- Born: Australia
- Occupations: Actor, TV presenter, playwright, director
- Years active: 1969–present
- Notable work: Sara Dane (1982)

= Brenton Whittle =

Australian actor

Brenton Whittle is an Australian actor, TV presenter, playwright and director.

==Career==
Whittle's acting career began on stage, with a 1969 production of Boeing-Boeing, in Adelaide. He first appeared on screen alongside Jenny Agutter, in 1981 supernatural horror film The Survivor, in the role of Thornton. The following year, he played convict overseer Jeremy Hogan in Sara Dane, winning the 1983 Logie Award for Best Lead Actor in a Miniseries or Telemovie for his performance.

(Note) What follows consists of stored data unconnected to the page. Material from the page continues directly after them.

-- ==== Sys2Proof/Decode.lean ====
section
/-! DEFINITION. The decoder and the encoder of the three formats of R55 and R56, from the same table. -/

namespace Sys2Proof

/-- Why a bit string is no operation. -/
inductive DecodeError where
  /-- `PX` codes 101, 110, 111: R57 gives them no transform. -/
  | reservedPixelCode (m : BitVec 3)
deriving DecidableEq, Repr

/-- The register index of a control write: bits 34:32 of the string `{a, d}` (R55). -/
def cwIndex (w : BitVec 35) : BitVec 3 := w.extractLsb' 32 3

/-- The written word of a control write: bits 31:0 of the string `{a, d}` (R55). -/
def cwData (w : BitVec 35) : Word := w.extractLsb' 0 32

/-- The string `{a[2:0], d[31:0]}` of `CtrlWrite(a, d)` (R55). -/
def cwString (a : BitVec 3) (d : Word) : BitVec 35 := a ++ d

/-- Format `CW` (R56): every 35-bit string is a control write. -/
def decodeWrite (w : BitVec 35) : Instr :=
  let a := cwIndex w
  let d := cwData w
  if a = 0#3 then .selectMode d
  else if a = 1#3 then .setSrcDim (d.extractLsb' 16 16) (d.extractLsb' 0 16)
  else if a = 2#3 then .setDstDim (d.extractLsb' 16 16) (d.extractLsb' 0 16)
  else if a = 3#3 then
    if d.extractLsb' 0 1 = 1#1 then .transform (d.extractLsb' 1 31) else .ctrlNop (d.extractLsb' 1 31)
  else .wrIgnored a d

/-- Format `CR` (R56): every 3-bit index is a control read. -/
def decodeRead (a : BitVec 3) : Instr :=
  if a = 0#3 then .rdMode
  else if a = 1#3 then .rdSrcDim
  else if a = 2#3 then .rdDstDim
  else if a = 3#3 then .rdZeroCtrl
  else if a = 4#3 then .rdStatus
  else if a = 5#3 then .rdZeroRes5
  else .rdZeroRes67 a

/-- Format `PX` (R56, R53): codes 0 to 4 select a pixel operation, 5 to 7 none (R57). -/
def decodePixel (m : BitVec 3) : Except DecodeError Instr :=
  if m = 0#3 then .ok .pixNormal
  else if m = 1#3 then .ok .pixDeut
  else if m = 2#3 then .ok .pixProt
  else if m = 3#3 then .ok .pixTrit
  else if m = 4#3 then .ok .pixGray
  else .error (.reservedPixelCode m)

/-- The decoder: total on every bit string of every format. -/
def decode : Code → Except DecodeError Instr
  | .cw w => .ok (decodeWrite w)
  | .cr a => .ok (decodeRead a)
  | .px m => decodePixel m

/-- The encoder, row by row of R56. -/
def encode : Instr → Code
  | .selectMode m => .cw (cwString 0#3 m)
  | .setSrcDim h w => .cw (cwString 1#3 (h ++ w))
  | .setDstDim h w => .cw (cwString 2#3 (h ++ w))
  | .transform x => .cw (cwString 3#3 (x ++ 1#1))
  | .ctrlNop x => .cw (cwString 3#3 (x ++ 0#1))
  | .wrIgnored a x => .cw (cwString a x)
  | .rdMode => .cr 0#3
  | .rdSrcDim => .cr 1#3
  | .rdDstDim => .cr 2#3
  | .rdZeroCtrl => .cr 3#3
  | .rdZeroRes5 => .cr 5#3
  | .rdZeroRes67 a => .cr a
  | .rdStatus => .cr 4#3
  | .pixNormal => .px 0#3
  | .pixDeut => .px 1#3
  | .pixProt => .px 2#3
  | .pixTrit => .px 3#3
  | .pixGray => .px 4#3

/-- The transaction that the host numbers `w`, `nbits` bits in whole bytes: one byte holds a 3-bit
transaction, five bytes a 35-bit one. A 3-bit WORD is a control read: a `PX` code is never sent as a
word, it is the value of `MODE` (assumption 8). Bits beyond the format's width must be 0. -/
def tableCode (nbits w : Nat) : Option Code :=
  if nbits ≤ 8 then
    if w < 8 then some (.cr (BitVec.ofNat 3 w)) else none
  else
    if w < 34359738368 then some (.cw (BitVec.ofNat 35 w)) else none

/-- The instruction the decoder reads from the transaction that `tableCode` lays out. -/
def decodeTableWord (nbits w : Nat) : Option Instr :=
  match tableCode nbits w with
  | some c =>
    match decode c with
    | .ok i => some i
    | .error _ => none
  | none => none

end Sys2Proof
end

In 1987, Whittle had a role in war drama film The Lighthorsemen, opposite Peter Phelps, Gary Sweet and Bill Kerr. Then in 1991, Whittle began a ten year co-hosting role, together with Lyn Weston, for children's series The Book Place, which lasted ten years. During this time he voiced several animal characters in 1995 family film Napoleon. He also had a role in 1996 Academy Award-nominated biographical drama film Shine alongside Noah Taylor, which featured Geoffrey Rush in his Academy Award-winning performance as David Helfgott.

In 2007, Whittle guested in a season 7 episode of drama series McLeod's Daughters. That same year, he appeared with Rachel Ward in six-part drama miniseries Rain Shadow, playing the role of Kenneth Blake.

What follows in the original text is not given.